▶ _REQUIRED ACTION_:
Using the records below, write out the line with "match swapBank p" and each line after it through the final one, exactly, and only those.

▶ _INFORMATION GIVEN_:

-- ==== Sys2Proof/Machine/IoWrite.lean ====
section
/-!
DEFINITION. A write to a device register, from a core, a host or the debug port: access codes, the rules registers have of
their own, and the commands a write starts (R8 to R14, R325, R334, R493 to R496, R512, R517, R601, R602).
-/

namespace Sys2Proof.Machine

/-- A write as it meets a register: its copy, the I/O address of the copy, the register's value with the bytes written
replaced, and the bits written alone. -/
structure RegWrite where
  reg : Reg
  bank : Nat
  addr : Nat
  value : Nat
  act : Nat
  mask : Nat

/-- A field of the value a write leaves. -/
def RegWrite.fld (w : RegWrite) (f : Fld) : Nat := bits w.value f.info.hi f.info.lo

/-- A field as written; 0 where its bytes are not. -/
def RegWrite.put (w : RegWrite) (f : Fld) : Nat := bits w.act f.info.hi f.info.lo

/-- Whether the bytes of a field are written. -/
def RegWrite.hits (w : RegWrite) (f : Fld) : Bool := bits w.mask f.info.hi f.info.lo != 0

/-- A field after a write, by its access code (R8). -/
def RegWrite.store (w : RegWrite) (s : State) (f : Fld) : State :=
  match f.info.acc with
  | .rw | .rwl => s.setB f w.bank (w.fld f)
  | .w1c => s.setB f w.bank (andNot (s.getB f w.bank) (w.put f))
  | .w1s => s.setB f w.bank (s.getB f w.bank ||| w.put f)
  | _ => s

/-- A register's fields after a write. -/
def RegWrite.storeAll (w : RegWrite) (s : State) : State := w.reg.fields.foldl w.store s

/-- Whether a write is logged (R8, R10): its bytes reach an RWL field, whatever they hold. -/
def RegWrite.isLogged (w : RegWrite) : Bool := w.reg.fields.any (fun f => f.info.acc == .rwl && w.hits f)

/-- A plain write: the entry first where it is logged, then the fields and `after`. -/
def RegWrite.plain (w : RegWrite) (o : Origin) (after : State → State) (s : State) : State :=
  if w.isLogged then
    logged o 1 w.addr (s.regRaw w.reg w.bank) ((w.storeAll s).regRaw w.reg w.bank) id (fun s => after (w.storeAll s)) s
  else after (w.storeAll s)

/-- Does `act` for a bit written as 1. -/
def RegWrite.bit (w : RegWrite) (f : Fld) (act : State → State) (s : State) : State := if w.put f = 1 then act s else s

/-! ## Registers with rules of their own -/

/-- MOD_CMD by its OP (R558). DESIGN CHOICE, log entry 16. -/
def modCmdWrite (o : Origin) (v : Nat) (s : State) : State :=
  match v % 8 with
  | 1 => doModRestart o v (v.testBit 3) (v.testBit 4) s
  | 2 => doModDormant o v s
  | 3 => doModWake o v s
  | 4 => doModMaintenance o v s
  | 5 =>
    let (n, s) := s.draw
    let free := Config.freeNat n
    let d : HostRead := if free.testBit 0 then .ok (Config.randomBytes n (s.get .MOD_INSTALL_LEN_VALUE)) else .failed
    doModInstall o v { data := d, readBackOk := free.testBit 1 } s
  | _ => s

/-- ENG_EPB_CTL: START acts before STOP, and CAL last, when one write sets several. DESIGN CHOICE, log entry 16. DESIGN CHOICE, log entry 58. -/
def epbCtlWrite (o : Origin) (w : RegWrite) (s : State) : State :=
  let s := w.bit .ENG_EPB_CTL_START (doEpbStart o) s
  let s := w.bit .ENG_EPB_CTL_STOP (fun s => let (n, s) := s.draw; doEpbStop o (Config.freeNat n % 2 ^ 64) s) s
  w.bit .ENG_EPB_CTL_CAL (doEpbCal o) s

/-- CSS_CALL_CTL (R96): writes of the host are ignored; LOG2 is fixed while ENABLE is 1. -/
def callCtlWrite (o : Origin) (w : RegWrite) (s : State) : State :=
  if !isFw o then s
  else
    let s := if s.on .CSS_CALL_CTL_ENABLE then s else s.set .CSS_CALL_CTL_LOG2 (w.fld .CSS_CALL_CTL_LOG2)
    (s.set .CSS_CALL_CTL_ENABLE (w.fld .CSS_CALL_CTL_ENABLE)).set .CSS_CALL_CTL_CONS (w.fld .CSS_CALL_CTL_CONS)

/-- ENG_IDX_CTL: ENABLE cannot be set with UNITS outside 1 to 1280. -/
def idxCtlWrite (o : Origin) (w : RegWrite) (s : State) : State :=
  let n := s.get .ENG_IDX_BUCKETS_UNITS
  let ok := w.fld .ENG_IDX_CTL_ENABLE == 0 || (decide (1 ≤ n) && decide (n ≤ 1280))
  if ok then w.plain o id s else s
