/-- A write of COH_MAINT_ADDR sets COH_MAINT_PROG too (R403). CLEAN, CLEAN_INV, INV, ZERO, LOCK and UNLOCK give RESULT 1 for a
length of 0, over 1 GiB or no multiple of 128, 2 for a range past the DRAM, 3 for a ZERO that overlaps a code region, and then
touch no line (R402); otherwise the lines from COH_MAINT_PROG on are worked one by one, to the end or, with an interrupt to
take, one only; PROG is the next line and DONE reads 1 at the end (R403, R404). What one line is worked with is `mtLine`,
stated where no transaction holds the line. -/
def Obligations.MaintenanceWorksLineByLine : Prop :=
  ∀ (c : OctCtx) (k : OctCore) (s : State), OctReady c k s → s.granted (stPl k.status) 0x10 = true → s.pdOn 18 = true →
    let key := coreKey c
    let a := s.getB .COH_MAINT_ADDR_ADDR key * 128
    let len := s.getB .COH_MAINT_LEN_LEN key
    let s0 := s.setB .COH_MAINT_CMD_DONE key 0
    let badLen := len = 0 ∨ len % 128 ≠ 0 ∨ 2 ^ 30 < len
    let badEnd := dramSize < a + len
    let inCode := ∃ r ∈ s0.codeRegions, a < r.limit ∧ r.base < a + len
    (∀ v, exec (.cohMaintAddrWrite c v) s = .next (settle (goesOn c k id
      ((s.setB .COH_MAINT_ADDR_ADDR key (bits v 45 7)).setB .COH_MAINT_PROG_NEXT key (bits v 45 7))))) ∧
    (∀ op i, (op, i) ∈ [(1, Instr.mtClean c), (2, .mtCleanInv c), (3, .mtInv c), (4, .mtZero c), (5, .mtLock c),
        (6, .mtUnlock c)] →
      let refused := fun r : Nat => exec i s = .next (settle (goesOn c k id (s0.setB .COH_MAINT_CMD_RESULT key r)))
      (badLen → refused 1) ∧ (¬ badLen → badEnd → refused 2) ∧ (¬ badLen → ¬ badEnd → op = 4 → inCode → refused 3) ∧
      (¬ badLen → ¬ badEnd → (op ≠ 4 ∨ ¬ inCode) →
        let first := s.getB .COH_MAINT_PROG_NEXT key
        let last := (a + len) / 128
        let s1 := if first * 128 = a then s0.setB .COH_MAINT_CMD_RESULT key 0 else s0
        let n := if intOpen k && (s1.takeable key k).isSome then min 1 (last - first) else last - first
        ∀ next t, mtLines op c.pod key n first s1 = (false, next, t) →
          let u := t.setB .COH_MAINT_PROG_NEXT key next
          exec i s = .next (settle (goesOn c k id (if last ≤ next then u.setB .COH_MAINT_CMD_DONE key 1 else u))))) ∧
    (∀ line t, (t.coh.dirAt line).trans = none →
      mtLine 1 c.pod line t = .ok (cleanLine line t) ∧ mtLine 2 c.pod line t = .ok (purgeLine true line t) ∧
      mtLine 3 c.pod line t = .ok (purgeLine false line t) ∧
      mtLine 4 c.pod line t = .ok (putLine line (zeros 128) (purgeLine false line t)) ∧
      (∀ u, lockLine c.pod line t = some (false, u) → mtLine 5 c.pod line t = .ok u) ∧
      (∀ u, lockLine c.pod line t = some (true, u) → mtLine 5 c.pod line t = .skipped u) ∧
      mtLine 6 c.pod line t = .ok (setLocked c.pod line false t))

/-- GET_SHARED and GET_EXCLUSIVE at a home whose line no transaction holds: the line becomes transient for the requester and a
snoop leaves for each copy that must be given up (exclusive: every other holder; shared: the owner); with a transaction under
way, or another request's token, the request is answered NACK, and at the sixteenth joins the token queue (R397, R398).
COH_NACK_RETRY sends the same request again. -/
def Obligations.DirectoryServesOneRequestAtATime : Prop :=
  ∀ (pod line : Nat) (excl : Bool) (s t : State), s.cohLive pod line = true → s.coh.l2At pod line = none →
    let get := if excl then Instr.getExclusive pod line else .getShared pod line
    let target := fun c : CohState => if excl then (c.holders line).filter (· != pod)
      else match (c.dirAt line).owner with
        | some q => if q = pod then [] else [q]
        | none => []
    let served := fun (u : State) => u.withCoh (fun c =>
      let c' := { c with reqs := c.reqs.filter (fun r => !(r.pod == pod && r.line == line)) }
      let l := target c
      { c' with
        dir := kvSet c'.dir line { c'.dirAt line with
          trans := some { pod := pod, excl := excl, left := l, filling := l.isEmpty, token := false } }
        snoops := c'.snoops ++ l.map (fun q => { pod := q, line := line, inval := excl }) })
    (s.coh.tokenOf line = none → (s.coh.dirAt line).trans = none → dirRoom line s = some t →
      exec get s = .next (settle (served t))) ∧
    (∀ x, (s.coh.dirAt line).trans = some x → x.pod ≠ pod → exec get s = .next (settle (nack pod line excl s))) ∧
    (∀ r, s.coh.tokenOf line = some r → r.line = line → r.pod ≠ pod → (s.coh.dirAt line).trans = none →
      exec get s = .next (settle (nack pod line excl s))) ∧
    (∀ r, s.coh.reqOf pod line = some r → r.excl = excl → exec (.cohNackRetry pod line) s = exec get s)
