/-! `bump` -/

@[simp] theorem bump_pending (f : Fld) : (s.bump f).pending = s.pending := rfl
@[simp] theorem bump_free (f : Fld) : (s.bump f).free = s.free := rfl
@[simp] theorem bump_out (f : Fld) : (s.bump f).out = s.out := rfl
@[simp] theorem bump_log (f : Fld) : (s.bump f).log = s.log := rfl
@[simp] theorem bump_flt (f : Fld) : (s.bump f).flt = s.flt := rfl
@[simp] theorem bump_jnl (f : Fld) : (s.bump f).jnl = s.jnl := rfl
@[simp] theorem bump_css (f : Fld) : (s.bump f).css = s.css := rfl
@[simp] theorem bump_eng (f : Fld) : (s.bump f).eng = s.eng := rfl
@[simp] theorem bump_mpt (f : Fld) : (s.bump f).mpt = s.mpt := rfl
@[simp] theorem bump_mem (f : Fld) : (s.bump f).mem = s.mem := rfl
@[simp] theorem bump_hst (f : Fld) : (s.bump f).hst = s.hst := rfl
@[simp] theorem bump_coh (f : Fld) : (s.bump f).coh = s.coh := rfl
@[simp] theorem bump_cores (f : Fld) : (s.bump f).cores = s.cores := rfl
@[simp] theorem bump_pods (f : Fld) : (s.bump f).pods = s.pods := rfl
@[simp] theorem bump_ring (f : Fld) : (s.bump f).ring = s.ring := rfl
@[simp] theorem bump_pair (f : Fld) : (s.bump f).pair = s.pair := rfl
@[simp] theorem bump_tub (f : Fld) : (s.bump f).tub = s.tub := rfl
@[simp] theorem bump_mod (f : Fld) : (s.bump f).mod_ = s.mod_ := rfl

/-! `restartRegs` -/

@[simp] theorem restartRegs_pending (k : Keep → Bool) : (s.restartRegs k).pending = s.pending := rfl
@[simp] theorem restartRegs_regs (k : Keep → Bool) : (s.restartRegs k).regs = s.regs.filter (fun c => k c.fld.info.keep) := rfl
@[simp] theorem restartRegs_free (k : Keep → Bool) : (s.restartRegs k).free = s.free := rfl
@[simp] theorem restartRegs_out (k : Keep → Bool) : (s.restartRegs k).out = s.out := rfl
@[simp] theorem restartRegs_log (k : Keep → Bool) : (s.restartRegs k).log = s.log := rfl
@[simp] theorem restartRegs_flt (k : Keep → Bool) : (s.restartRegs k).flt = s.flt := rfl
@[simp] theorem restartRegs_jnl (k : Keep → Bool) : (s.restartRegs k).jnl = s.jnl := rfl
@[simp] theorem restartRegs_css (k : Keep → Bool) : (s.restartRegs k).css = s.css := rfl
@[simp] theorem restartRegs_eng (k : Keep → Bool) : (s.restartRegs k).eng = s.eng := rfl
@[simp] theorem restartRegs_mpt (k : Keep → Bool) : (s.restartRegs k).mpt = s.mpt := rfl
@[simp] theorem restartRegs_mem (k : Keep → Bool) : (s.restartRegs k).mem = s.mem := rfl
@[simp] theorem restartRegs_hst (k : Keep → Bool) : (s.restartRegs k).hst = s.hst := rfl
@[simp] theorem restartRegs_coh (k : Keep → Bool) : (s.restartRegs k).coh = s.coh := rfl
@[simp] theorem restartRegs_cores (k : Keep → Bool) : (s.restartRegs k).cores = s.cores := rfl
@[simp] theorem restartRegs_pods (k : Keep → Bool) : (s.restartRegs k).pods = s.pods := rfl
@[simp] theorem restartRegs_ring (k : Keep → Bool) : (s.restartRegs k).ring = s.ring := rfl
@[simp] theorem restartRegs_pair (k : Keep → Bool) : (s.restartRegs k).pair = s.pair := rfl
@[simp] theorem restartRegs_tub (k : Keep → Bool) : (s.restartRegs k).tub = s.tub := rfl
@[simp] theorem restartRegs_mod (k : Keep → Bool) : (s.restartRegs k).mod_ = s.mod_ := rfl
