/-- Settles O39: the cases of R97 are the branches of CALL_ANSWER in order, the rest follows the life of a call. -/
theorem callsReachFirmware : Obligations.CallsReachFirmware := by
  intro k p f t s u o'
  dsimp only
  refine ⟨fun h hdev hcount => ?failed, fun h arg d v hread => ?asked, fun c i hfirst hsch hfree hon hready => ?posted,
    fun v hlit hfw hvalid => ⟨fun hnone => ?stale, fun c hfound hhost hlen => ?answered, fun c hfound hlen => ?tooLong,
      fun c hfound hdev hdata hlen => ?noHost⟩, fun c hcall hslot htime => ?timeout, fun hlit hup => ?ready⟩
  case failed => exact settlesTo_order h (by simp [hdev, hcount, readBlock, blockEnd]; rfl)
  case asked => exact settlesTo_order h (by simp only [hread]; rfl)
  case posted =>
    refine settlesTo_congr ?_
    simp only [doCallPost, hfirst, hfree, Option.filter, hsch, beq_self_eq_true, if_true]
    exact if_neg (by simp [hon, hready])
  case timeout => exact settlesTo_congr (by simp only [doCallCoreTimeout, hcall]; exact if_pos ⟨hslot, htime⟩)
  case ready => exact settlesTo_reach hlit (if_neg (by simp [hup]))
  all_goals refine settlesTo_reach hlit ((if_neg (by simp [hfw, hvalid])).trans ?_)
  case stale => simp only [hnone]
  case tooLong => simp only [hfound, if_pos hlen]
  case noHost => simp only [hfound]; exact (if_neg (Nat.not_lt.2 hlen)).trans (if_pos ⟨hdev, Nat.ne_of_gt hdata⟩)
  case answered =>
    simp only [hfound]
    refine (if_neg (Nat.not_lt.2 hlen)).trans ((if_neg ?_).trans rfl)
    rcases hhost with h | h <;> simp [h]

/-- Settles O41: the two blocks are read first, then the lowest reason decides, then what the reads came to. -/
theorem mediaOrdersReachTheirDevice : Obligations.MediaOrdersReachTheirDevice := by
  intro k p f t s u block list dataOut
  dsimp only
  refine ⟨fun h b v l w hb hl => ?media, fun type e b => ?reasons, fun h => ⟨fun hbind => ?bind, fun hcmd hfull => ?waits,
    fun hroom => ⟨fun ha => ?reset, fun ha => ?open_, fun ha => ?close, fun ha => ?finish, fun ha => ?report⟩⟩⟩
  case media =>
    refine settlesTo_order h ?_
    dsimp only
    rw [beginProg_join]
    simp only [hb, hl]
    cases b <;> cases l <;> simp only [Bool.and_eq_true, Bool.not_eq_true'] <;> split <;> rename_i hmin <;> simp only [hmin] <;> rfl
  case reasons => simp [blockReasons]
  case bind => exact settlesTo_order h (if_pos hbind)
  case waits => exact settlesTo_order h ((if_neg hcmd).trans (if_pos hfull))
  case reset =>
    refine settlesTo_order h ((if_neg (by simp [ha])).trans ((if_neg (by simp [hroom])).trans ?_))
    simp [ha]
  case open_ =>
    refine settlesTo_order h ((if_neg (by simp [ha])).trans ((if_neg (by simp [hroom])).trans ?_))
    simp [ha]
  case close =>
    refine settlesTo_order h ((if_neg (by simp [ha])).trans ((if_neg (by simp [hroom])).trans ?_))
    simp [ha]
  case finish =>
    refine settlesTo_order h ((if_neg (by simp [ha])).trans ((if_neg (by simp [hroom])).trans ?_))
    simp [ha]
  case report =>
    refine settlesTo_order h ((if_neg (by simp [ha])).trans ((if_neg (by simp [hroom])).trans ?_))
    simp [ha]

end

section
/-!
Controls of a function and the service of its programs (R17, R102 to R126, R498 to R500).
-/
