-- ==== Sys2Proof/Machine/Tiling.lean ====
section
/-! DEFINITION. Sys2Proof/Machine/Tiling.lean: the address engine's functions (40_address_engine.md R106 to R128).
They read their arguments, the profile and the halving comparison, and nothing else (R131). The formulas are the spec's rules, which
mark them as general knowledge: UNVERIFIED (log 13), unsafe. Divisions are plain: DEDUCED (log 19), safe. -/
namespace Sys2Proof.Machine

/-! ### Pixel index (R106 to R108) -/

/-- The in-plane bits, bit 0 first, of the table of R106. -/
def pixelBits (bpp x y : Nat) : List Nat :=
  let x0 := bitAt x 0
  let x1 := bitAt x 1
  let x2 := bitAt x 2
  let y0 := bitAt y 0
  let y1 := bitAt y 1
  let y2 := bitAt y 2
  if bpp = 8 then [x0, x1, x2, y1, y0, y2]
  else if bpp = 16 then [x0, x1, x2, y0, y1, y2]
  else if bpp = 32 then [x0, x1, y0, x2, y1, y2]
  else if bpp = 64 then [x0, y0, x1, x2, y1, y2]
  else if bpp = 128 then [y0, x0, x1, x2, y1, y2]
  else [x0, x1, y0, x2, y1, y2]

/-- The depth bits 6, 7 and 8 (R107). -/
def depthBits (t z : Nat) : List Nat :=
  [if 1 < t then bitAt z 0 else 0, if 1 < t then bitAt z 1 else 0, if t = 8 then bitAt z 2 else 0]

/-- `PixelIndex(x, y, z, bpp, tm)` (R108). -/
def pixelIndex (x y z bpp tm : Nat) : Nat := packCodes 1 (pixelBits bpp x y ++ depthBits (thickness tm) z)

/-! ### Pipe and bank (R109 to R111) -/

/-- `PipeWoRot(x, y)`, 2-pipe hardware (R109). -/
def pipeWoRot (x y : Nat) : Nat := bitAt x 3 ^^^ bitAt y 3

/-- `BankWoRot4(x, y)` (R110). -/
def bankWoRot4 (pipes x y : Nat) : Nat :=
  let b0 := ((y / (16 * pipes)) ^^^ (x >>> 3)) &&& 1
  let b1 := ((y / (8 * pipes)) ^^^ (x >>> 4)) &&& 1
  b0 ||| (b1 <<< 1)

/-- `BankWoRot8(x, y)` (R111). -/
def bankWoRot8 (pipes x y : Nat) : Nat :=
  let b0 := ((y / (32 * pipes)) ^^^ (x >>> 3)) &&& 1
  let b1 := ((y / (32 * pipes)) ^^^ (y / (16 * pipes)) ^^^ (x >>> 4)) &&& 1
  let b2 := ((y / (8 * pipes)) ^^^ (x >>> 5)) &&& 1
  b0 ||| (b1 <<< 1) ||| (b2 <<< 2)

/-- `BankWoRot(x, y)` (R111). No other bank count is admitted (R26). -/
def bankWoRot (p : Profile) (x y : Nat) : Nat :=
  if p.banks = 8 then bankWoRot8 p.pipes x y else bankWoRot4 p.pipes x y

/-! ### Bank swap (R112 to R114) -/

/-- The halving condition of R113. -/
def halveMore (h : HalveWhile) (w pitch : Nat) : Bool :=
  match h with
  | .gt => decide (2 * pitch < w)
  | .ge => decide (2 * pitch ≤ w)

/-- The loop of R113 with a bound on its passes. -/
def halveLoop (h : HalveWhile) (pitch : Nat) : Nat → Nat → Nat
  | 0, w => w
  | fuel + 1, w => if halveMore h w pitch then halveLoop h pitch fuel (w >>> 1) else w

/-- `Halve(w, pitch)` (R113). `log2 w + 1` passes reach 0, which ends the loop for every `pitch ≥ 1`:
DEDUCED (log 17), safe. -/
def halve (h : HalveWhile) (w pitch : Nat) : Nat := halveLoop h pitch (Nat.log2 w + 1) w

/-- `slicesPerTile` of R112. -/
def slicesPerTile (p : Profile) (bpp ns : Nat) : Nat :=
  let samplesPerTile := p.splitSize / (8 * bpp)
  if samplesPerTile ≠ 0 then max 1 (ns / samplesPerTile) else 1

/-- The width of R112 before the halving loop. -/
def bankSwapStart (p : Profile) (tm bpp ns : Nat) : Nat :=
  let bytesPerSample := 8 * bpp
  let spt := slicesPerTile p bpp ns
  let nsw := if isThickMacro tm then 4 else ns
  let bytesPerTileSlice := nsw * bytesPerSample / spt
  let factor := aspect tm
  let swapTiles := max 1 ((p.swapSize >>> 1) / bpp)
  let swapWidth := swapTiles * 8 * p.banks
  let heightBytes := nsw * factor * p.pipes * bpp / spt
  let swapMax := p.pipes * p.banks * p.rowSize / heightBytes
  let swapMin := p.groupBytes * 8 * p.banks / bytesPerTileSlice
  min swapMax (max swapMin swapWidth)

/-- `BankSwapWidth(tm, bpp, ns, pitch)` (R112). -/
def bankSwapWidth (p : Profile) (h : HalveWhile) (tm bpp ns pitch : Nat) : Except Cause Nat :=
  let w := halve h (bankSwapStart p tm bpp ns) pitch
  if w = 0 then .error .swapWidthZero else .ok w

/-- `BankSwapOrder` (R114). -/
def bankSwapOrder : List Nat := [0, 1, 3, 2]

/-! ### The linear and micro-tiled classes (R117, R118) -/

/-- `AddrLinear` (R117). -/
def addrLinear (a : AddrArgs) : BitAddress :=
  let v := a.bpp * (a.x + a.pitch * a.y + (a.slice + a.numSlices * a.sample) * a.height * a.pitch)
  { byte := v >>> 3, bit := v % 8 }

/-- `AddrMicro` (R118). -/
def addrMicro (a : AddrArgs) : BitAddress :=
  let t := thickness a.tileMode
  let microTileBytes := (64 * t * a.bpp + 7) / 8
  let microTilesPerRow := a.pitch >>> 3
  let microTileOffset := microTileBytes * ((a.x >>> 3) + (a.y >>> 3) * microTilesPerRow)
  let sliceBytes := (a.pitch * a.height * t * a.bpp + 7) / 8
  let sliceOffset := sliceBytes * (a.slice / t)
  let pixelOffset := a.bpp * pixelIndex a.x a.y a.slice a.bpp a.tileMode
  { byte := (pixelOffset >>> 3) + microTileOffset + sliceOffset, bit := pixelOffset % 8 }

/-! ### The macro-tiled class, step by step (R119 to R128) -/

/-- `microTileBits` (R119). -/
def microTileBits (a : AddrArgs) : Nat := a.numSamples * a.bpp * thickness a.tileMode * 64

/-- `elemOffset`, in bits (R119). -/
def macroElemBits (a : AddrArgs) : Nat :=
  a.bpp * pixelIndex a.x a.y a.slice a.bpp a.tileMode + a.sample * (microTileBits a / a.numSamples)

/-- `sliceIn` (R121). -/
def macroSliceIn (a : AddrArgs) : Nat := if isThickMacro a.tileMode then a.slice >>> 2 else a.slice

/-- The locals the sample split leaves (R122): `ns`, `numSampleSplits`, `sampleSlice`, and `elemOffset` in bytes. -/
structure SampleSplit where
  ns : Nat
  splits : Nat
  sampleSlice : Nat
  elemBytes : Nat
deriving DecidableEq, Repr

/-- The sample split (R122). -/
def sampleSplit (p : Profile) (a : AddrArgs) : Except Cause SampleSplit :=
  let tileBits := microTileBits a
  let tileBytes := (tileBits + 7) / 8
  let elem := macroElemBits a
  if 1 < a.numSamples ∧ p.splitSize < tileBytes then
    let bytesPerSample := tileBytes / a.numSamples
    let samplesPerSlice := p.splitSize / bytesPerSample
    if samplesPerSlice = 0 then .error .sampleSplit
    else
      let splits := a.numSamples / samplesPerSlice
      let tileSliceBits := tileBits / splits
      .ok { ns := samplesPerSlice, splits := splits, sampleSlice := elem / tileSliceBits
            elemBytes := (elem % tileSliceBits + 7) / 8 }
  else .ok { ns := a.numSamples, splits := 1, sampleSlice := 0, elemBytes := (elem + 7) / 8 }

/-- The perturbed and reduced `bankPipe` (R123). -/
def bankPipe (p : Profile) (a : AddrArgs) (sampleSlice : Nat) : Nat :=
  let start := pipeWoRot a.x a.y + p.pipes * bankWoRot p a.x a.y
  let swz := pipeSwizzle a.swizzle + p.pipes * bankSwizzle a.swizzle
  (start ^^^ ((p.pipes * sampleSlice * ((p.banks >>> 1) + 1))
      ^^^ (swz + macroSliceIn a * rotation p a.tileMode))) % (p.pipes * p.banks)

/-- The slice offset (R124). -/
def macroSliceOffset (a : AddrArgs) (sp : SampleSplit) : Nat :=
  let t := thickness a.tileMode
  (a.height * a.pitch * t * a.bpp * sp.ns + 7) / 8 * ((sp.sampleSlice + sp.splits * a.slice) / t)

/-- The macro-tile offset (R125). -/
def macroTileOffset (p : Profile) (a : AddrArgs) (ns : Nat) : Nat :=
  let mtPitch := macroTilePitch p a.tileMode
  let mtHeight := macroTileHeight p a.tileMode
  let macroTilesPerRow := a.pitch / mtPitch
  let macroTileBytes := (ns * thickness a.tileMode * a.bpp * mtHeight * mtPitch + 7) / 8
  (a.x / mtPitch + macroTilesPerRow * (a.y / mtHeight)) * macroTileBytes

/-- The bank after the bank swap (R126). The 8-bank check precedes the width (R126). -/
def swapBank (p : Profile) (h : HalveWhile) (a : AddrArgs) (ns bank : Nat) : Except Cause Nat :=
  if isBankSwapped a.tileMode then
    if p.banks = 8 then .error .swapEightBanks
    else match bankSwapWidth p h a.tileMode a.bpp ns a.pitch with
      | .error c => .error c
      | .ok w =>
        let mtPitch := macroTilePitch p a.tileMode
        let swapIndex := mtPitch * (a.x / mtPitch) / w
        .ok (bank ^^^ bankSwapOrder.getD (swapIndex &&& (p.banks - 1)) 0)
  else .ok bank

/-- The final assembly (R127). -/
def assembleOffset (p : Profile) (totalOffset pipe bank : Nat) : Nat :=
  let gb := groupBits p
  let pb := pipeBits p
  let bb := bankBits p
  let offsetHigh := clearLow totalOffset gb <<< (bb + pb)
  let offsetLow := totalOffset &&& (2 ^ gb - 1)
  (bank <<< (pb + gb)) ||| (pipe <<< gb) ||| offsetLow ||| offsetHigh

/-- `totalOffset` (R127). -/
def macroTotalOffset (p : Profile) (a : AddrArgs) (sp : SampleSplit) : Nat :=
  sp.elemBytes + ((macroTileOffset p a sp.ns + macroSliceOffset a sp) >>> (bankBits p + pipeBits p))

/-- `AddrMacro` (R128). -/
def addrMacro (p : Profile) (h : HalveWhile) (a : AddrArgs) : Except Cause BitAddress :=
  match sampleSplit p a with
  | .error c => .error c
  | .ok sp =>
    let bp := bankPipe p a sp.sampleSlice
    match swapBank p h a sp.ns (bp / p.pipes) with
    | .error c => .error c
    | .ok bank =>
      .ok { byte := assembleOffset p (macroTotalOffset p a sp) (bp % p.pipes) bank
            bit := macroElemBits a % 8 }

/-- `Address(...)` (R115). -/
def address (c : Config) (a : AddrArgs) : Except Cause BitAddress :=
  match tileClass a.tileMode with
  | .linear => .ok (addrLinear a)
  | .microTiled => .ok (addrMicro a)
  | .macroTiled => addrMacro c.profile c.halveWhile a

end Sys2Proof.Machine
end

▶ _EXERCISE RESULT_:
    match swapBank p h a sp.ns (bp / p.pipes) with
    | .error c => .error c
    | .ok bank =>
      .ok { byte := assembleOffset p (macroTotalOffset p a sp) (bp % p.pipes) bank
            bit := macroElemBits a % 8 }

/-- `Address(...)` (R115). -/
def address (c : Config) (a : AddrArgs) : Except Cause BitAddress :=
  match tileClass a.tileMode with
  | .linear => .ok (addrLinear a)
  | .microTiled => .ok (addrMicro a)
  | .macroTiled => addrMacro c.profile c.halveWhile a

end Sys2Proof.Machine
end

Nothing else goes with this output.